I haven't seen her for a while but she went to stay with my sister recently who said that she was in a terrible state. The level of physical and mental decline was beyond anything we'd seen in other alcoholic relatives. She kept getting up in the night and freaking out because she didn't know where she was and she had very limited control over her bowels. At this point she hadn't had a drink for 5 days so this behaviour wasn't because she was drunk. She seemed to be in a bad way with withdrawal if anything.
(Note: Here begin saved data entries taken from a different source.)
/-- The row of R665 for a format-R instruction. -/
def rUse : Instr → Option (FmtR × RUse)
  | .addI _ f => some (f, ⟨.val, .val, .none, .v, [2, 3, 6, 7], false, true, cMain, false⟩)
  | .subI _ f => some (f, ⟨.val, .val, .none, .v, [2, 3, 6, 7], false, true, cMain, false⟩)
  | .mulI _ f => some (f, ⟨.val, .val, .none, .v, [2, 3, 6, 7], false, true, cMul, false⟩)
  | .madI _ f => some (f, ⟨.val, .val, .val, .v, [2, 3, 6, 7], false, true, cMul, false⟩)
  | .minI _ f => some (f, ⟨.val, .val, .none, .v, [2, 3, 6, 7], false, false, cMain, false⟩)
  | .maxI _ f => some (f, ⟨.val, .val, .none, .v, [2, 3, 6, 7], false, false, cMain, false⟩)
  | .and _ f => some (f, ⟨.val, .val, .none, .v, [2, 3, 6, 7], false, false, cMain, false⟩)
  | .or _ f => some (f, ⟨.val, .val, .none, .v, [2, 3, 6, 7], false, false, cMain, false⟩)
  | .xor _ f => some (f, ⟨.val, .val, .none, .v, [2, 3, 6, 7], false, false, cMain, false⟩)
  | .andn _ f => some (f, ⟨.val, .val, .none, .v, [2, 3, 6, 7], false, false, cMain, false⟩)
  | .shl _ f => some (f, ⟨.val, .val, .none, .v, [2, 3, 6, 7], false, false, cMain, false⟩)
  | .shr _ f => some (f, ⟨.val, .val, .none, .v, [2, 3, 6, 7], false, false, cMain, false⟩)
  | .sar _ f => some (f, ⟨.val, .val, .none, .v, [2, 3, 6, 7], false, false, cMain, false⟩)
  | .ones _ f => some (f, ⟨.val, .none, .none, .v, [2, 3], false, false, cMain, false⟩)
  | .bitrev _ f => some (f, ⟨.val, .none, .none, .v, [2, 3], false, false, cMain, false⟩)
  | .lzc _ f => some (f, ⟨.val, .none, .none, .v, [2, 3], false, false, cMain, false⟩)
  | .addF _ f => some (f, ⟨.val, .val, .none, .v, [0, 1], true, true, cMain, true⟩)
  | .subF _ f => some (f, ⟨.val, .val, .none, .v, [0, 1], true, true, cMain, true⟩)
  | .mulF _ f => some (f, ⟨.val, .val, .none, .v, [0, 1], true, true, cMain, true⟩)
  | .madF _ f => some (f, ⟨.val, .val, .val, .v, [0, 1], true, true, cMain, true⟩)
  | .minF _ f => some (f, ⟨.val, .val, .none, .v, [0], false, false, cMain, true⟩)
  | .maxF _ f => some (f, ⟨.val, .val, .none, .v, [0], false, false, cMain, true⟩)
  | .minnumF _ f => some (f, ⟨.val, .val, .none, .v, [0], false, false, cMain, true⟩)
  | .maxnumF _ f => some (f, ⟨.val, .val, .none, .v, [0], false, false, cMain, true⟩)
  | .recip _ f => some (f, ⟨.val, .none, .none, .v, [0], false, true, cSpecial, true⟩)
  | .rsqrt _ f => some (f, ⟨.val, .none, .none, .v, [0], false, true, cSpecial, true⟩)
  | .exp2 _ f => some (f, ⟨.val, .none, .none, .v, [0], false, true, cSpecial, true⟩)
  | .log2 _ f => some (f, ⟨.val, .none, .none, .v, [0], false, true, cSpecial, true⟩)
  | .sin _ f => some (f, ⟨.val, .none, .none, .v, [0], false, true, cSpecial, true⟩)
  | .cos _ f => some (f, ⟨.val, .none, .none, .v, [0], false, true, cSpecial, true⟩)
  | .cmpEq _ f => some (f, ⟨.val, .val, .none, .p, [0, 1, 2, 3, 6, 7], false, false, cMain, false⟩)
  | .cmpNe _ f => some (f, ⟨.val, .val, .none, .p, [0, 1, 2, 3, 6, 7], false, false, cMain, false⟩)
  | .cmpLt _ f => some (f, ⟨.val, .val, .none, .p, [0, 1, 2, 3, 6, 7], false, false, cMain, false⟩)
  | .cmpLe _ f => some (f, ⟨.val, .val, .none, .p, [0, 1, 2, 3, 6, 7], false, false, cMain, false⟩)
  | .cmpGt _ f => some (f, ⟨.val, .val, .none, .p, [0, 1, 2, 3, 6, 7], false, false, cMain, false⟩)
  | .cmpGe _ f => some (f, ⟨.val, .val, .none, .p, [0, 1, 2, 3, 6, 7], false, false, cMain, false⟩)
  | .pick _ f => some (f, ⟨.val, .val, .pred, .v, [0, 1, 2, 3, 6, 7], false, false, cMain, false⟩)
  | .pcombAnd _ f => some (f, ⟨.pred, .pred, .none, .p, [3], false, false, cMain, false⟩)
  | .pcombOr _ f => some (f, ⟨.pred, .pred, .none, .p, [3], false, false, cMain, false⟩)
  | .pcombXor _ f => some (f, ⟨.pred, .pred, .none, .p, [3], false, false, cMain, false⟩)
  | .pcombAndn _ f => some (f, ⟨.pred, .pred, .none, .p, [3], false, false, cMain, false⟩)
  | .pcombNot _ f => some (f, ⟨.pred, .none, .none, .p, [3], false, false, cMain, false⟩)
  | .xlaneAt _ f => some (f, ⟨.val, .val, .none, .v, [0, 2, 3], false, false, cCross, false⟩)
  | .xlaneUp _ f => some (f, ⟨.val, .val, .none, .v, [0, 2, 3], false, false, cCross, false⟩)
  | .xlaneDn _ f => some (f, ⟨.val, .val, .none, .v, [0, 2, 3], false, false, cCross, false⟩)
  | .xlaneFlip _ f => some (f, ⟨.val, .val, .none, .v, [0, 2, 3], false, false, cCross, false⟩)
  | .pmask _ f => some (f, ⟨.pred, .none, .none, .s, [3], false, false, cCross, false⟩)
  | .gredAdd _ f => some (f, ⟨.vec, .none, .none, .s, [0, 2, 3], false, false, cGred, true⟩)
  | .gredMin _ f => some (f, ⟨.vec, .none, .none, .s, [0, 2, 3], false, false, cGred, true⟩)
  | .gredMax _ f => some (f, ⟨.vec, .none, .none, .s, [0, 2, 3], false, false, cGred, true⟩)
  | .addS _ f => some (f, ⟨.scl, .scl, .none, .s, [4, 5], false, true, cScalar, false⟩)
  | .subS _ f => some (f, ⟨.scl, .scl, .none, .s, [4, 5], false, true, cScalar, false⟩)
  | .mulS _ f => some (f, ⟨.scl, .scl, .none, .s, [4, 5], false, true, cScalar, false⟩)
  | .shlS _ f => some (f, ⟨.scl, .scl, .none, .s, [4, 5], false, false, cScalar, false⟩)
  | .shrS _ f => some (f, ⟨.scl, .scl, .none, .s, [4, 5], false, false, cScalar, false⟩)
  | .sarS _ f => some (f, ⟨.scl, .scl, .none, .s, [4, 5], false, false, cScalar, false⟩)
  | .andS _ f => some (f, ⟨.scl, .scl, .none, .s, [4, 5], false, false, cScalar, false⟩)
  | .orS _ f => some (f, ⟨.scl, .scl, .none, .s, [4, 5], false, false, cScalar, false⟩)
  | .xorS _ f => some (f, ⟨.scl, .scl, .none, .s, [4, 5], false, false, cScalar, false⟩)
  | .movVs _ f => some (f, ⟨.scl, .none, .none, .v, [0, 2, 3], false, false, cCross, false⟩)
  | .movSv _ f => some (f, ⟨.vec, .scl, .none, .s, [0, 2, 3], false, false, cCross, false⟩)
  | .cvtBlkEnc _ f => some (f, ⟨.vec, .sname, .none, .v, [2, 3, 4, 5, 6, 7], false, false, cBlk, false⟩)
  | .cvtBlkDec _ f => some (f, ⟨.vec, .scl, .none, .v, [2, 3, 4, 5, 6, 7], false, false, cBlk, false⟩)
  | .setmode _ f => some (f, ⟨.scl, .none, .none, .unused, [3], false, false, cScalar, false⟩)
  | .getmode _ f => some (f, ⟨.none, .none, .none, .s, [3], false, false, cScalar, true⟩)
  | .cvt _ src f => some (f, cvtUse src.toNat f.typ.toNat)
  | _ => none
So, today I get a call to say that she went to visit a relative in another country - short hop flight. She somehow managed to get there with no problems but on the way back she never got on the flight. Her daughter called her and fortunately got through to her, she said she was at Heathrow Airport and was getting a flight to Gatwick (she was meant to be heading to her home airport at the other end of the country). After hours of worry and checks at Heathrow and Gatwick, she was eventually found in the original airport overseas, in an entirely different terminal, just shuffling around.

Her daughters are convinced she has dementia but they seem to be in a Catch 22 with the GP who won't assess her until she gives up the drink and she can't give up the drink because she doesn't appear to have the mental capacity to make any rational choices. She is also hypothyroid but not taking her meds which I believe can create dementia like symptoms in some people so that adds another level of complexity.

It's just a mess, the message the daughters seem to be getting is that there is no help to be had from the NHS at all. The family could club together and pay for more rehab but after the last failure and the suggestion of dementia what's the point. I don't like to undermine daughters but I do wonder if they shouldn't be pressing her GP much harder. Surely the state she is in warrants some treatment in spite of her alcoholism. I don't know. Any thoughts on that matter gratefully received.

Anyway,that's it. Sorry for the long post but I really needed to get it off my chest. If you've ploughed through it all then thank you, thank you, thank you for your time and patience.